Writers and writing teachers have this saying: you can only get to the universal through the specific. That’s what this post is about: stories of two women in Wallace. The first is about a madam who was convicted for trafficking in 1912, and the second is about a woman who worked in the Arment Rooms for a brief time during the post WWII heyday in the mid-1950s.
I’ve been thinking a lot about sex work and criminality during these past few posts and the discussions they’ve prompted with others in my life. On the one hand: some of the anti-legalization side of the discussion sounds paternalistic, like “you might have thought that you freely chose sex work, but you actually didn’t know what was good for you, girl.” This perspective basically asserts that women unknowingly fall into the trap of prostitution. They are “rescued” and informed that they had been manipulated into thinking that they chose sex work, but in reality they had been trafficked. This language conflates sex work and trafficking. As I have mentioned before, proponents of this point of view often refuse the possibility that any woman could freely choose sex work by referring to all women who sell sex as “prostituted women.”

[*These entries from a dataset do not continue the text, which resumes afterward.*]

theorem ScanKeeps.params {s t : State} (h : ScanKeeps s t) : t.params = s.params := congrArg Build.params h.build

theorem ScanKeeps.setPhase {s t : State} (h : ScanKeeps s t) (y : Phase) : ScanKeeps s (t.setPhase y) :=
  h.trans ⟨rfl, rfl, rfl, rfl, Nat.le_refl _⟩

theorem scanKeeps_evaluate (s : State) (a : Nat) : ScanKeeps s (s.evaluate a) where
  build := s.evaluate_build a
  mem := s.evaluate_mem a
  accLen := s.evaluate_accLen a
  agenda := by rw [s.evaluate_env a]
  fifo := by rw [s.evaluate_fifo a]

/-- DECODE speaks on the VER port, and leaves the host's plan alone (R184). -/
theorem State.decodeFrame_agenda (s : State) : s.decodeFrame.env.agenda = s.env.agenda := by
  have hconsult : s.consult.env.agenda = s.env.agenda := by
    unfold State.consult
    split <;> rfl
  rcases s.decodeFrame_cases with ⟨-, e⟩ | ⟨-, -, e⟩ | ⟨-, -, e⟩ <;> rw [e]
  · rfl
  · exact hconsult
  · exact hconsult

theorem scanKeeps_decodeFrame (s : State) : ScanKeeps s s.decodeFrame where
  build := s.decodeFrame_build
  mem := s.decodeFrame_mem
  accLen := s.decodeFrame_accLen
  agenda := s.decodeFrame_agenda
  fifo := by rw [s.decodeFrame_fifo]

/-- Sending a record lengthens the FIFO (R190). -/
theorem scanKeeps_sendRecord (s : State) : ScanKeeps s s.sendRecord :=
  ⟨rfl, rfl, rfl, rfl, (List.sublist_append_left ..).length_le⟩

theorem scanKeeps_emitFree (s : State) : ScanKeeps s s.emitFree := by
  unfold State.emitFree
  split
  · exact scanKeeps_sendRecord s
  · exact .refl s

/-! ### A sub-buffer with no match -/

/-- Whether a window that fits matches is decided by the build and the buffer (R124, R140, R150). -/
theorem ScanKeeps.evaluate_matched {s t : State} {a : Nat} (h : ScanKeeps s t) (hfit : a + s.params.win ≤ s.ls) :
    (t.evaluate a).flags.matched = (s.evaluate a).flags.matched := by
  have hfit' : a + t.params.win ≤ t.ls := by rwa [h.params, h.ls]
  have hBV {n : Nat} (hn : n < 96) : (t.evaluate a).BV n = (s.evaluate a).BV n := by
    rw [t.evaluate_BV hfit' hn, s.evaluate_BV hfit hn, State.softBits_congr h.mem h.build]
  have hmatched (r : State) : (r.evaluate a).flags.matched = (r.evaluate a).preambleMatch := rfl
  rw [hmatched, hmatched, Bool.eq_iff_iff, State.preambleMatch_iff, State.preambleMatch_iff, State.params_evaluate,
    State.params_evaluate, h.params]
  exact forall₂_congr fun i hi => by rw [hBV (by omega)]

/-- After j misses the cursor has moved on by j · JUMP, and CAND_OFFSET names the last window (R159). -/
theorem runEngine_misses {s : State} {u lsub j : Nat} (hp : s.phase = .scanInner u lsub 0) (ha : s.env.agenda = [])
    (hls : u + lsub ≤ s.ls) (hfit : ∀ i < j, i * s.params.jump + s.params.win ≤ lsub)
    (hmiss : ∀ i < j, (s.evaluate (u + i * s.params.jump)).flags.matched = false) :
    ∃ t, runEngine j s = .next t ∧ ScanKeeps s t ∧ t.phase = .scanInner u lsub (j * s.params.jump) ∧
      (0 < j → t.candOffset = BitVec.ofNat 28 (u + (j - 1) * s.params.jump)) := by
  induction j with
  | zero => exact ⟨s, rfl, .refl s, by rw [hp, Nat.zero_mul], nofun⟩
  | succ j ih =>
    obtain ⟨t, hrun, hkeeps, ht, -⟩ := ih (fun i hi => hfit i (by omega)) fun i hi => hmiss i (by omega)
    have hj := hfit j (by omega)
    have hwindow : u + j * s.params.jump + s.params.win ≤ s.ls := by omega
    have hmove : t.scanInnerMove u lsub (j * s.params.jump) =
        (t.evaluate (u + j * s.params.jump)).setPhase (.scanInner u lsub ((j + 1) * s.params.jump)) := by
      rw [State.scanInnerMove_of_miss (by rwa [hkeeps.params])
        ((hkeeps.evaluate_matched hwindow).trans (hmiss j (by omega))), hkeeps.params, Nat.succ_mul]
    have hstep := (step_of_no_agenda (hkeeps.agenda.trans ha)).trans (State.engineMove_of_scanInner ht)
    rw [hmove] at hstep
    exact ⟨_, runEngine_snoc hrun hstep, (hkeeps.trans (scanKeeps_evaluate t _)).setPhase _, rfl,
      fun _ => t.evaluate_candOffset (by rwa [hkeeps.params, hkeeps.ls])⟩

It reminds me of the moral panic rhetoric leading up to the passage of the Mann Act in 1910. This law made it a federal offense to transport a woman across state lines for “immoral purposes.” It was also called the “white slave traffic act,” a phrase that arose during progressive era social hygiene reform. Many vulnerable women who ran into financial insecurity, often immigrants, were coerced into prostitution and felt unable to leave even when not physically constrained because they would bear the stigma of immorality. From the mostly sensational stories you read about this time, it’s unclear whether many of the women were trafficked or just needed a way out. The Mann Act targeted “procurers” (we would now call them pimps) and declared these “inmates of bawdy houses” victims. The law effectively absolved the women of moral responsibility and framed them as “saved.”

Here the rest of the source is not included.